For difficult weeds, such as large thistles, an uncle used to go further, and INJECT herbicide with a syringe into the pith of the stalk.
Rhizomes or root-propagating species seem to be the worst to eradicate. Some grow in tall groves, such as sumac or stinging nettles, shading out the previous competition.
Others are trees, such as locust, which is also a legume, fixing nitrogen by aid of bacteria, so prospering where other plants lack nitrogen.
Black locust are particularly bad, since they're somewhat toxic to humans and ungulants (horses, domesticated cattle, some wildlife).
And some honey locust varieties that grow wild produce specialized branches with side "twigs" of up to 4" oriented-fiber sharp thorns. [URL]https://en.wikipedia.org/wiki/Honey_locust#/media/File:HoneyLocustThorn.JPG[/URL] (allegedly evolved as a defense against Pleistocene megafauna.) Repeated application of chain saws, brush mowers, and herbicides may work.
Herbicides diluted per package instructions may produce a reaction similar to irrigating with water.
Some farmers recommend making multiple axe-cuts in the top stump face to promote soaking-in of undiluted herbicide.
Lengthy soaking a stump in diesel fuel or furnace oil followed by ignition is said to work well too. (Although not to be considered during droughts;
underground roots may burn for days in dry sandy soil, and ignite nearby structures.)
Locust makes excellent firewood, better than oak.
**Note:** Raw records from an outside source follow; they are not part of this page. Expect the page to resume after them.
-- ==== Sys2Proof/Laws/Fields.lean ====
section
/-! SUPPORT. The fields of a `CMD` word as numbers, and the word back from its fields (R91). -/

namespace Sys2Proof

/-- A concatenation as a number. -/
theorem append_toNat {m n : Nat} (x : BitVec m) (y : BitVec n) : (x ++ y).toNat = x.toNat * 2 ^ n + y.toNat := by
  rw [BitVec.toNat_append, Nat.shiftLeft_eq, Nat.mul_comm, ← Nat.two_pow_add_eq_or_of_lt y.isLt]

/-- The `CMD` word as a number (R91). -/
theorem cmdWord_toNat (opc f1 : Byte) (f2 : Index) :
    (cmdWord opc f1 f2).toNat = opc.toNat * 2 ^ 24 + f1.toNat * 2 ^ 16 + f2.toNat := by
  show ((opc ++ f1) ++ f2 : BitVec (8 + 8 + 16)).toNat = _
  rw [append_toNat, append_toNat]
  ring

theorem Packet.opc_toNat (p : Packet) : p.opc.toNat = p.cmd.toNat / 2 ^ 24 := by
  have := p.cmd.isLt
  rw [Packet.opc, BitVec.extractLsb'_toNat, Nat.shiftRight_eq_div_pow]
  omega

theorem Packet.f1_toNat (p : Packet) : p.f1.toNat = p.cmd.toNat / 2 ^ 16 % 2 ^ 8 := by
  rw [Packet.f1, BitVec.extractLsb'_toNat, Nat.shiftRight_eq_div_pow]

theorem Packet.f2_toNat (p : Packet) : p.f2.toNat = p.cmd.toNat % 2 ^ 16 := by
  rw [Packet.f2, BitVec.extractLsb'_toNat, Nat.shiftRight_zero]

@[simp] theorem cmdWord_opc (opc f1 : Byte) (f2 : Index) (a b : Word) : (Packet.mk (cmdWord opc f1 f2) a b).opc = opc := by
  apply BitVec.eq_of_toNat_eq
  rw [Packet.opc_toNat, cmdWord_toNat]
  have := f1.isLt
  have := f2.isLt
  omega

@[simp] theorem cmdWord_f1 (opc f1 : Byte) (f2 : Index) (a b : Word) : (Packet.mk (cmdWord opc f1 f2) a b).f1 = f1 := by
  apply BitVec.eq_of_toNat_eq
  rw [Packet.f1_toNat, cmdWord_toNat]
  have := f1.isLt
  have := f2.isLt
  omega

@[simp] theorem cmdWord_f2 (opc f1 : Byte) (f2 : Index) (a b : Word) : (Packet.mk (cmdWord opc f1 f2) a b).f2 = f2 := by
  apply BitVec.eq_of_toNat_eq
  rw [Packet.f2_toNat, cmdWord_toNat]
  have := f2.isLt
  omega

/-- A `CMD` word is its three fields (R91). -/
theorem Packet.cmdWord_fields (p : Packet) : cmdWord p.opc p.f1 p.f2 = p.cmd := by
  apply BitVec.eq_of_toNat_eq
  rw [cmdWord_toNat, p.opc_toNat, p.f1_toNat, p.f2_toNat]
  omega

/-- A masked word, field by field (R95). -/
theorem cmdWord_and (a b a' b' : Byte) (c c' : Index) :
    cmdWord a b c &&& cmdWord a' b' c' = cmdWord (a &&& a') (b &&& b') (c &&& c') := by
  show ((a ++ b ++ c) &&& (a' ++ b' ++ c') : BitVec (8 + 8 + 16)) = ((a &&& a') ++ (b &&& b') ++ (c &&& c'))
  rw [BitVec.and_append, BitVec.and_append]

end Sys2Proof
end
The wikipedia article claims use of the thorns as NAILS.

Walnut is known for emitting juglone from its roots, even after it's killed.
It makes an area unfit for juglone-sensitive species continuing for several years after removal of the walnut tree. (Raspberries as I recall are sensitive.)
Walnut saplings are very hardy, and the saw or lopper will need to make regular visits. If they're small enough, removal whole is best.
Walnuts are enthusiastically spread by squirrels planting nuts in the shell, taken from on or beneath existing walnut trees in the neighborhood.

For the more common and easily controlled garden weeds, a neighbor recommends smothering weeds from the start by newspaper weighted with compost.
This would not work so well on some I see in my walks around the neighborhood. Don't know the species, but it sends up shoots through the asphalt paved town road surface, pushing up small chunks of asphalt out of its way or breaking the pavement near its edge. The road crew retaliates by mowing the roadside wider.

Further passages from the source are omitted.